▸ **WHAT TO DO**
Sort through the material below and copy each line with "that".

---- WORKING DATA

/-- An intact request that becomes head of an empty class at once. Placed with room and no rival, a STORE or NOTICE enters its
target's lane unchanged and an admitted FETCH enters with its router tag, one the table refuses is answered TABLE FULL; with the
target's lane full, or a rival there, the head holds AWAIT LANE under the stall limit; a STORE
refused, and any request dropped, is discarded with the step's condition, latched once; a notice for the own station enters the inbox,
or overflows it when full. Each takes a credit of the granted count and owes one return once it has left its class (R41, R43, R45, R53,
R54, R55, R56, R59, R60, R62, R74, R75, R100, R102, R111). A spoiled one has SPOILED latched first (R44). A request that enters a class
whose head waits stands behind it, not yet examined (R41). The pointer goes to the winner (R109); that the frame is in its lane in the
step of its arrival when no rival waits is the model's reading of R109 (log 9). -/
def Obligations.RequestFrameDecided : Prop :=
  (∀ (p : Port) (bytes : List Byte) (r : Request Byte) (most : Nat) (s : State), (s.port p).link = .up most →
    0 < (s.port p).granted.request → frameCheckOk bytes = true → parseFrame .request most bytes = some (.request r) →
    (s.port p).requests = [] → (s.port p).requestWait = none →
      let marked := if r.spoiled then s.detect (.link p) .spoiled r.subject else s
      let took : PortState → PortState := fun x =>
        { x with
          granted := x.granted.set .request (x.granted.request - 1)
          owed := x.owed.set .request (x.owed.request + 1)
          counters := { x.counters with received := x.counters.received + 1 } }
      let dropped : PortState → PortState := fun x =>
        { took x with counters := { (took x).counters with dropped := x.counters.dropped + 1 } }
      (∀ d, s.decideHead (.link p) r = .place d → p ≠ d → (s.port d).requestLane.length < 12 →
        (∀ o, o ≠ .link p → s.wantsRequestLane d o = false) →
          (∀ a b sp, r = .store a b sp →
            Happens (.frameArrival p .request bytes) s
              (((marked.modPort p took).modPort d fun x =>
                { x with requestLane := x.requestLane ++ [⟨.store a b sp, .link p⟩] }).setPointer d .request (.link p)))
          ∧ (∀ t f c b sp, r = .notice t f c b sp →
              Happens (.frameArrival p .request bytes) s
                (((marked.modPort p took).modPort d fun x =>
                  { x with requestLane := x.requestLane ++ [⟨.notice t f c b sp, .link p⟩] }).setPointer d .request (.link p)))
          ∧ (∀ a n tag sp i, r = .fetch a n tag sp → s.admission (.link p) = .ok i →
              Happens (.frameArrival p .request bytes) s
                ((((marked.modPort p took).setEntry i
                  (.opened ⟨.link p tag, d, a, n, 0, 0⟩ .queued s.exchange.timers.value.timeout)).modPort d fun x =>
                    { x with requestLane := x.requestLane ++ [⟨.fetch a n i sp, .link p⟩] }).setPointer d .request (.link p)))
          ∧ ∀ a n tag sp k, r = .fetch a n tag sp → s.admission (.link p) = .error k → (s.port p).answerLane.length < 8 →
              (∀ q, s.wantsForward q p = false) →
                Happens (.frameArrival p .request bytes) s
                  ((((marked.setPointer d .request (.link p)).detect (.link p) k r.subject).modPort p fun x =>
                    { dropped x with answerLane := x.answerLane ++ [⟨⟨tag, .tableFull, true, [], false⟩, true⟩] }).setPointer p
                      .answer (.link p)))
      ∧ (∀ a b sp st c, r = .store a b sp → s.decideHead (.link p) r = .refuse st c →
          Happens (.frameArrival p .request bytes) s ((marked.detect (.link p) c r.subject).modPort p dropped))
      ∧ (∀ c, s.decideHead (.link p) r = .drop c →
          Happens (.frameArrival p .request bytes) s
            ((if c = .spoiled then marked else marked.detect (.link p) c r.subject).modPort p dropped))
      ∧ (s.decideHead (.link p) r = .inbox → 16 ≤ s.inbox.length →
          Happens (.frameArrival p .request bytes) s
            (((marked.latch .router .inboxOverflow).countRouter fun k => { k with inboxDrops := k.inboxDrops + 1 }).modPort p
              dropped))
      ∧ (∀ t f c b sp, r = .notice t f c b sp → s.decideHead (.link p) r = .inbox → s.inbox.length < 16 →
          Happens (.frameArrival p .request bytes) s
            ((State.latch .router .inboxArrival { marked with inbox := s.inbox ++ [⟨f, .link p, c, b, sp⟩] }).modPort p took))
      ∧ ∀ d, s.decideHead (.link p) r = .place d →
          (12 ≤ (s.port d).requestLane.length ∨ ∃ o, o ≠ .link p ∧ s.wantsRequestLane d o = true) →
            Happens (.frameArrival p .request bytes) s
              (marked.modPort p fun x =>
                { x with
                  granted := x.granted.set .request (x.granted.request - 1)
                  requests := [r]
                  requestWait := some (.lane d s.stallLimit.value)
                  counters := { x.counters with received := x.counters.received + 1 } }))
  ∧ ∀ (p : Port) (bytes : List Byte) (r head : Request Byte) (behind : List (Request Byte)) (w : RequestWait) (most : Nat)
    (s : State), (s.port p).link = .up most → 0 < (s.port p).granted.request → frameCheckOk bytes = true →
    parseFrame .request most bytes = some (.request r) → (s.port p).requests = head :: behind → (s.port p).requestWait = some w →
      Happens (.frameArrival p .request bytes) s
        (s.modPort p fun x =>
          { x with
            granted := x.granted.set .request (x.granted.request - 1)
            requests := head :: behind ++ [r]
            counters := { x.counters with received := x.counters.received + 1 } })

--------
---- WORKING DATA

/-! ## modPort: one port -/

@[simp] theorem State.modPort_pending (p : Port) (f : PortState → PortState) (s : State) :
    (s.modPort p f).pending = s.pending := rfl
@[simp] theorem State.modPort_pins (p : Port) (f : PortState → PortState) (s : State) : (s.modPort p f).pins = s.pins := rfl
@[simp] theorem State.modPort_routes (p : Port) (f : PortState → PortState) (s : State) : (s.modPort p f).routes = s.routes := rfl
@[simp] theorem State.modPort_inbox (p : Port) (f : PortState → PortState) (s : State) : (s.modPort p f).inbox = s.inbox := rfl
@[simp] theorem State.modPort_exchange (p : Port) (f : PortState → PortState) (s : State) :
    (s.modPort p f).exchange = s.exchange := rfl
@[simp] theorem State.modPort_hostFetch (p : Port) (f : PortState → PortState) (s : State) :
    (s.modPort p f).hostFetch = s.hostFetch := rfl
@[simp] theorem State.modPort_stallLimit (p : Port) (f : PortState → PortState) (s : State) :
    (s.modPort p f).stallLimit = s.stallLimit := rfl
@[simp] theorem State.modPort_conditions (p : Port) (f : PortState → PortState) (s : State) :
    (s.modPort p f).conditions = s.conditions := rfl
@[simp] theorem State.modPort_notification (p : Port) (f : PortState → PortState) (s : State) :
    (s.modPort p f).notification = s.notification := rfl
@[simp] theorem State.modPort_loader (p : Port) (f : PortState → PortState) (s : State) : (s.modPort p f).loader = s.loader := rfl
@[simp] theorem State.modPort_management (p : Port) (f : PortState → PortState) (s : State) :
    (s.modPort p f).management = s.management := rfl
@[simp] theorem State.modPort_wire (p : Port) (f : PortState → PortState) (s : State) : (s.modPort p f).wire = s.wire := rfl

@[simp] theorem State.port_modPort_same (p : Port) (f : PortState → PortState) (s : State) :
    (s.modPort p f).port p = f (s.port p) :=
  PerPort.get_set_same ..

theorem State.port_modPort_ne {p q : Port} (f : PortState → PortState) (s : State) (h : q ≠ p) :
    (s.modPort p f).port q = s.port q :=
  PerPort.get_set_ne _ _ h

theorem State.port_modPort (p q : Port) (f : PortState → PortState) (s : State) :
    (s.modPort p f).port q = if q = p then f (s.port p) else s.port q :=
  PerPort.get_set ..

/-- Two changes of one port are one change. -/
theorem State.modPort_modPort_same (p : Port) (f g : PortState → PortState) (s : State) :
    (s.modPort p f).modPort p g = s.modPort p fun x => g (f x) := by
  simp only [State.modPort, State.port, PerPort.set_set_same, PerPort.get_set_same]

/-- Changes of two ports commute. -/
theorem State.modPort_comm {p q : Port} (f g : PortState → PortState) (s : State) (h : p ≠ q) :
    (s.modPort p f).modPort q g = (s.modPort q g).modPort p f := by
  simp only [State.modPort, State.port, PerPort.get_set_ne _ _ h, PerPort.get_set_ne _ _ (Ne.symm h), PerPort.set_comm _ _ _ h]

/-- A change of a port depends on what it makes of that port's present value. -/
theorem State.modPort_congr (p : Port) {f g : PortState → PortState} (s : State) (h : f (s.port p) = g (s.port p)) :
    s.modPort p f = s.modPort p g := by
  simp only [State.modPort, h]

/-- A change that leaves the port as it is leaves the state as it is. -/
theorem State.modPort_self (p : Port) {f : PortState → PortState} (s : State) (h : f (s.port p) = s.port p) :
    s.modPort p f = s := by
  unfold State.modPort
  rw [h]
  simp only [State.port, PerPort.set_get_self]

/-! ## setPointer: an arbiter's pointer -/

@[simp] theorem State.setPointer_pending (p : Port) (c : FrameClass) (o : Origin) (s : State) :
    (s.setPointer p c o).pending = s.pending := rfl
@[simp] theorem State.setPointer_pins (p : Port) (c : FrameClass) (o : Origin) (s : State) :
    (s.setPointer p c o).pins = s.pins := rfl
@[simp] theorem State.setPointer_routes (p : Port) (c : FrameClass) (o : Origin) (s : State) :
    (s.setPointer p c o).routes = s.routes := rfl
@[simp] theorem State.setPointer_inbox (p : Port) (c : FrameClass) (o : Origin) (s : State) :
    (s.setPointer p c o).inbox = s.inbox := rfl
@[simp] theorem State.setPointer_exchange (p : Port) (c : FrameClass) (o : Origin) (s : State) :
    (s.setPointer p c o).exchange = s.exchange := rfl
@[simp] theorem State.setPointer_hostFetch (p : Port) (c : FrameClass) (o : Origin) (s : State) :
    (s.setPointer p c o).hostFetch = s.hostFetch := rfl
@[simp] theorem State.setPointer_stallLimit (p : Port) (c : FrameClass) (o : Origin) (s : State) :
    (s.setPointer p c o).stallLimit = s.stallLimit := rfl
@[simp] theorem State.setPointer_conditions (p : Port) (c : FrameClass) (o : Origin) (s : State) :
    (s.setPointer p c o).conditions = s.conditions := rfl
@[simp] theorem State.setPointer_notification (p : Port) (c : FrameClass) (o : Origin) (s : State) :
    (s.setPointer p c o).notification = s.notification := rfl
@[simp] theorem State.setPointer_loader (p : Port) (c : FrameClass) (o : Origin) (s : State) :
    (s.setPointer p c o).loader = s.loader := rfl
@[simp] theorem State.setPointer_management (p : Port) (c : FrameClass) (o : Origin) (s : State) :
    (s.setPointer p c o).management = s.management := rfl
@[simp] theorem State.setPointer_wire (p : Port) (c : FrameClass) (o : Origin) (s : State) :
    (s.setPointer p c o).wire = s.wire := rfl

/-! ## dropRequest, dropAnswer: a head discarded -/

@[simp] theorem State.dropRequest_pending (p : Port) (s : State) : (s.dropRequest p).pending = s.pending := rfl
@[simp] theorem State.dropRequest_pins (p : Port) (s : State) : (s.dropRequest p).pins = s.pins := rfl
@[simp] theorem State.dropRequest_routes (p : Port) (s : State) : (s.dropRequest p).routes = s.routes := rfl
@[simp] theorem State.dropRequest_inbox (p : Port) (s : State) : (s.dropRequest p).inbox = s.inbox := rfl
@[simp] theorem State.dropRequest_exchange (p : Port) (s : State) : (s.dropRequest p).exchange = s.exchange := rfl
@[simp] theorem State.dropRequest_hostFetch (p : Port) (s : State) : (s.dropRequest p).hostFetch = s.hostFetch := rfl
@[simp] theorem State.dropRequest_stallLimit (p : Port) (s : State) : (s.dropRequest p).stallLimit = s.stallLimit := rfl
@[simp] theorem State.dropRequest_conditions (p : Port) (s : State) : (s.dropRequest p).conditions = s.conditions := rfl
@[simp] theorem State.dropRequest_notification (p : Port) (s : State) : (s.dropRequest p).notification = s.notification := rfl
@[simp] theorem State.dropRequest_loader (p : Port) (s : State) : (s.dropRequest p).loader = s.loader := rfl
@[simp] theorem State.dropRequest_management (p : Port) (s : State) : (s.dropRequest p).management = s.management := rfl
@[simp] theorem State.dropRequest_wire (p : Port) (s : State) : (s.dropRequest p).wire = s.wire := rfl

--------

▸ **RESPONSE FOR THIS EXERCISE**
/-- An intact request that becomes head of an empty class at once. Placed with room and no rival, a STORE or NOTICE enters its
R54, R55, R56, R59, R60, R62, R74, R75, R100, R102, R111). A spoiled one has SPOILED latched first (R44). A request that enters a class
whose head waits stands behind it, not yet examined (R41). The pointer goes to the winner (R109); that the frame is in its lane in the
/-- A change of a port depends on what it makes of that port's present value. -/
/-- A change that leaves the port as it is leaves the state as it is. -/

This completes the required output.